From the line that contains "(hentry _ _).1]" through the line that contains "have hmem : (j, x)", output every line of the listing below exactly and leave out all the rest.

**Given data:**
★ ★ ★ ★ ★ ★ ★
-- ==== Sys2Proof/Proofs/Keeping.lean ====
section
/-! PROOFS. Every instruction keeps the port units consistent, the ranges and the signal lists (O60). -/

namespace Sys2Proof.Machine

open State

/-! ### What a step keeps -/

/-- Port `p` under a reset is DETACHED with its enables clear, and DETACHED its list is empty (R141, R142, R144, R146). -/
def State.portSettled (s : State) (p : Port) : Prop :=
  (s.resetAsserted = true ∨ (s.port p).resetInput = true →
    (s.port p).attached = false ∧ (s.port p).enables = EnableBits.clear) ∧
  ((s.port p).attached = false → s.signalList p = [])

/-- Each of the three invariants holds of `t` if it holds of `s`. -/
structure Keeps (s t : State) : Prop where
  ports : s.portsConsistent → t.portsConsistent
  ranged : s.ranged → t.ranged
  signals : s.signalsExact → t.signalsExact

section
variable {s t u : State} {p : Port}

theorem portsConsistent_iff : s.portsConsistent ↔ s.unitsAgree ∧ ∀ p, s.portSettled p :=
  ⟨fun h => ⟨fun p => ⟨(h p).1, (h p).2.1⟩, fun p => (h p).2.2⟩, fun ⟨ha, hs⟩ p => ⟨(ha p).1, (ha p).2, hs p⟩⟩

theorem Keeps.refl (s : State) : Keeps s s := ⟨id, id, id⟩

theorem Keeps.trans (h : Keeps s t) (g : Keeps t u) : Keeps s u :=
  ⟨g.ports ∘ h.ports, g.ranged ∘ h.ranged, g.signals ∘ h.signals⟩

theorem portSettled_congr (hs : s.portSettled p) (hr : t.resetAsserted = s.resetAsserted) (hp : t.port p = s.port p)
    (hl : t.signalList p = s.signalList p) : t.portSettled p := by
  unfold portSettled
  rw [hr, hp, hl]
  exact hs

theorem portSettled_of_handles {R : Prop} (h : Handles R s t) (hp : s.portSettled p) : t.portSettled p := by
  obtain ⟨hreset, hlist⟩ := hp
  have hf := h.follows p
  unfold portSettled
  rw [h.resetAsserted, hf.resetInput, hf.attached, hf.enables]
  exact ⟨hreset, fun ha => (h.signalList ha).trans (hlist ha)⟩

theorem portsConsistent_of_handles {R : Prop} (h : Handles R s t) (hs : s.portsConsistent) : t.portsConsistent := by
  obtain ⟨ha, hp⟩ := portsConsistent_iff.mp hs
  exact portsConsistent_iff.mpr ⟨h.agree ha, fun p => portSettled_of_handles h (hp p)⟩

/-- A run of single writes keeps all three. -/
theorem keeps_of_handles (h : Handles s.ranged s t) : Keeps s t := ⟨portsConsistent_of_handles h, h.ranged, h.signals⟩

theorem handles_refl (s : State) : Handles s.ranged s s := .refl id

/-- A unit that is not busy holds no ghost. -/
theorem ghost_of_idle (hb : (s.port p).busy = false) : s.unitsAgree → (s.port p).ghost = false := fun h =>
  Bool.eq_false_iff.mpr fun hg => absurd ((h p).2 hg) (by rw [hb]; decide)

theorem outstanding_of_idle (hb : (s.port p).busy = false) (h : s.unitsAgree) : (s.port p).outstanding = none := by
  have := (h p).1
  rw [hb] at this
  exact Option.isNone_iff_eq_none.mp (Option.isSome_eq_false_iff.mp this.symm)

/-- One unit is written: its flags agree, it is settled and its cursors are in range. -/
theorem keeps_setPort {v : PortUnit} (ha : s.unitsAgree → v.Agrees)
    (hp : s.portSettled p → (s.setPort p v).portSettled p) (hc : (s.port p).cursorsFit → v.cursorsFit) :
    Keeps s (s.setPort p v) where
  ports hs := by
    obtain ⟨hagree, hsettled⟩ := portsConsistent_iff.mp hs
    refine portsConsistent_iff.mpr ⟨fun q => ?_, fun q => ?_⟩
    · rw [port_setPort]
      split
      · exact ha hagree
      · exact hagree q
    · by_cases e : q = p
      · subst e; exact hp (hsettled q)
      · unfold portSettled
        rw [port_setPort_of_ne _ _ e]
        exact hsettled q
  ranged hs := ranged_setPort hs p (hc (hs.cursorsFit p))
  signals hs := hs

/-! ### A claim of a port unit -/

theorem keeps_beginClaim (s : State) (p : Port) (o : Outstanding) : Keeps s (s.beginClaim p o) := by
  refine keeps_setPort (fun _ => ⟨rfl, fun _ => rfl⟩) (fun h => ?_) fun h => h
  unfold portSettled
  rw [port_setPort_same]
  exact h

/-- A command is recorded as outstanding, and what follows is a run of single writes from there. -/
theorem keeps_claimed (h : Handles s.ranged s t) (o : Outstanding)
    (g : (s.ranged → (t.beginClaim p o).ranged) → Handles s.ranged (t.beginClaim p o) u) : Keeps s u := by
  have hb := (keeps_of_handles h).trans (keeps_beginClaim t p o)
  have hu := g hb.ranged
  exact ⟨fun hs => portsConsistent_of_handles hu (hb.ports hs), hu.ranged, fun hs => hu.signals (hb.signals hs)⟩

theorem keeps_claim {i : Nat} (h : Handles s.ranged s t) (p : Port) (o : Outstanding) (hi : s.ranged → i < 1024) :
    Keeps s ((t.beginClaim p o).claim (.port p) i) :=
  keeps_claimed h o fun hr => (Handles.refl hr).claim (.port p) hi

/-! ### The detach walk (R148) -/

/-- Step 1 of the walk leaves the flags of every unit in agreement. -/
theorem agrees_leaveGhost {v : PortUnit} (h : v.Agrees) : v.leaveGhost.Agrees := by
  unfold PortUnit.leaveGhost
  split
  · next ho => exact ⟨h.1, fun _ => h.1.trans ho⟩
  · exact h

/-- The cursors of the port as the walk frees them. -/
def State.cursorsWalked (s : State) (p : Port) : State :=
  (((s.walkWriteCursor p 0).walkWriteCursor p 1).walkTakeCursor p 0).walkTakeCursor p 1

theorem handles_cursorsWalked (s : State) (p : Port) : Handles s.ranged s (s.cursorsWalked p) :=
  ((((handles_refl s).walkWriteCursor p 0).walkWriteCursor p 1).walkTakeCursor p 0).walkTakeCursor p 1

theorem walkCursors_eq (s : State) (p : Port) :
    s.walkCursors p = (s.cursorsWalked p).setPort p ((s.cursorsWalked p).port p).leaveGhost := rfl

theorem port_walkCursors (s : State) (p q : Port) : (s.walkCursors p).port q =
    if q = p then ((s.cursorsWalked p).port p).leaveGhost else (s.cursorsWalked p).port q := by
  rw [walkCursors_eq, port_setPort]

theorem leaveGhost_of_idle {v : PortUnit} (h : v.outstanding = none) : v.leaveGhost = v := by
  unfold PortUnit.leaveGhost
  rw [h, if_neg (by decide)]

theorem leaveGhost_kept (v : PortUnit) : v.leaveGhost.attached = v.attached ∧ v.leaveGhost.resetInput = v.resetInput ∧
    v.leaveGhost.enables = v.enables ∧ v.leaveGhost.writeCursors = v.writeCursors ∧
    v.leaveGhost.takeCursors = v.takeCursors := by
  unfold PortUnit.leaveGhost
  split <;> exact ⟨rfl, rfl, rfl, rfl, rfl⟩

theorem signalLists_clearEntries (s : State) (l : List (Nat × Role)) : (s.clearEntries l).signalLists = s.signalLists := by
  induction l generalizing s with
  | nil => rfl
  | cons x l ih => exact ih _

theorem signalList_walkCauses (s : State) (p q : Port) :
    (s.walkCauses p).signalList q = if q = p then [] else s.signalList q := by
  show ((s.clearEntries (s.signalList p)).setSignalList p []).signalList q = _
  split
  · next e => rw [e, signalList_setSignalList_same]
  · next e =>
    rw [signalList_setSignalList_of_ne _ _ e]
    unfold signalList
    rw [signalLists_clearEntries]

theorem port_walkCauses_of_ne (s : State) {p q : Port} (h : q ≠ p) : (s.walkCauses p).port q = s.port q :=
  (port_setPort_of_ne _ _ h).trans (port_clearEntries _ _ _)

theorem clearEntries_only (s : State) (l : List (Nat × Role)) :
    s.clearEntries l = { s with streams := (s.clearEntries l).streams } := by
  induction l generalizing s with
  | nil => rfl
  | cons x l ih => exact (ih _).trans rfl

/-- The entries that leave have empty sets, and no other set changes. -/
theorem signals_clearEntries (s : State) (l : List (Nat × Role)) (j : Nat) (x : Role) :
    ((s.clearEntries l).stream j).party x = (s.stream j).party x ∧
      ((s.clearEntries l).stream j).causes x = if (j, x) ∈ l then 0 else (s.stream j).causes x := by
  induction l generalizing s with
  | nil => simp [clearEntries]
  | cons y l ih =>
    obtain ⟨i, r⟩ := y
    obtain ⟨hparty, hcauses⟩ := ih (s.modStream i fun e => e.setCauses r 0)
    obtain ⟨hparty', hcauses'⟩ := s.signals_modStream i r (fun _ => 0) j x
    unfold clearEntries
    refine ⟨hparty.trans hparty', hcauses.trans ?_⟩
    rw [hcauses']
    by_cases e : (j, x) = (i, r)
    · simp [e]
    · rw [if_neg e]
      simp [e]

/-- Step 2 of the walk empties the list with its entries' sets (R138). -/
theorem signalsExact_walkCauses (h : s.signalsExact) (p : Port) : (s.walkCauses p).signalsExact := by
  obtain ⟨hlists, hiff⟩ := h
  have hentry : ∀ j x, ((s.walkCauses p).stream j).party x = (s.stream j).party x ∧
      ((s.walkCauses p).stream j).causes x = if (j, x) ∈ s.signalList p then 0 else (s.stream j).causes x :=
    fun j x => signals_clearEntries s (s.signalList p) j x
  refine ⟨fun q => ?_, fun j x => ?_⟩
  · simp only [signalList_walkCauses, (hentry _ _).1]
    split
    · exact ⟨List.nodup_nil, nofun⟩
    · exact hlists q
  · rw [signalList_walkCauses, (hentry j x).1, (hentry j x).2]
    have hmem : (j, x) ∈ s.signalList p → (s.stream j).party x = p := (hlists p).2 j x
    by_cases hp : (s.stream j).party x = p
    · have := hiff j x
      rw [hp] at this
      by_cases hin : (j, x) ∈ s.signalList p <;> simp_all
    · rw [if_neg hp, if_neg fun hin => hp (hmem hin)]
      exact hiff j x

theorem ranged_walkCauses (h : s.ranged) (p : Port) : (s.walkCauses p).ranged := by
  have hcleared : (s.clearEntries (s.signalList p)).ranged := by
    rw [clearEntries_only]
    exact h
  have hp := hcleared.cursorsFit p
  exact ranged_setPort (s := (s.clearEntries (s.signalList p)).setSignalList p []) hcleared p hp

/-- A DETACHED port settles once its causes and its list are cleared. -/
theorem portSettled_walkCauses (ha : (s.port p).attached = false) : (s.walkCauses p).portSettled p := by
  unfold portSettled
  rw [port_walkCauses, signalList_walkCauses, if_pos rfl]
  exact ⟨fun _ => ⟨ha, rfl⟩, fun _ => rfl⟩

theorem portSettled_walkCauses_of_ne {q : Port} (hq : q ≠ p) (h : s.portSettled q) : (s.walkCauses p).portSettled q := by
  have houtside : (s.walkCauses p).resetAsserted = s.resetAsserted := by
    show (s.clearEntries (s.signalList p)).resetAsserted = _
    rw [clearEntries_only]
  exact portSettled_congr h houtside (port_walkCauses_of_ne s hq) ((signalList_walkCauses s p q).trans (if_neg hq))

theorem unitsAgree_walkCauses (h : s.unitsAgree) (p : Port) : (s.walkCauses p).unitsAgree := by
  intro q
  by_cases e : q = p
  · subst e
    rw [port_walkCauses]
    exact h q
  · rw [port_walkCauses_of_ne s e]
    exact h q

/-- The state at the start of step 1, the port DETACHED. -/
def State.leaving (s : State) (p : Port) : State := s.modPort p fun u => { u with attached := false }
★ ★ ★ ★ ★ ★ ★
**Exercise solution:**
  · simp only [signalList_walkCauses, (hentry _ _).1]
    split
    · exact ⟨List.nodup_nil, nofun⟩
    · exact hlists q
  · rw [signalList_walkCauses, (hentry j x).1, (hentry j x).2]
    have hmem : (j, x) ∈ s.signalList p → (s.stream j).party x = p := (hlists p).2 j x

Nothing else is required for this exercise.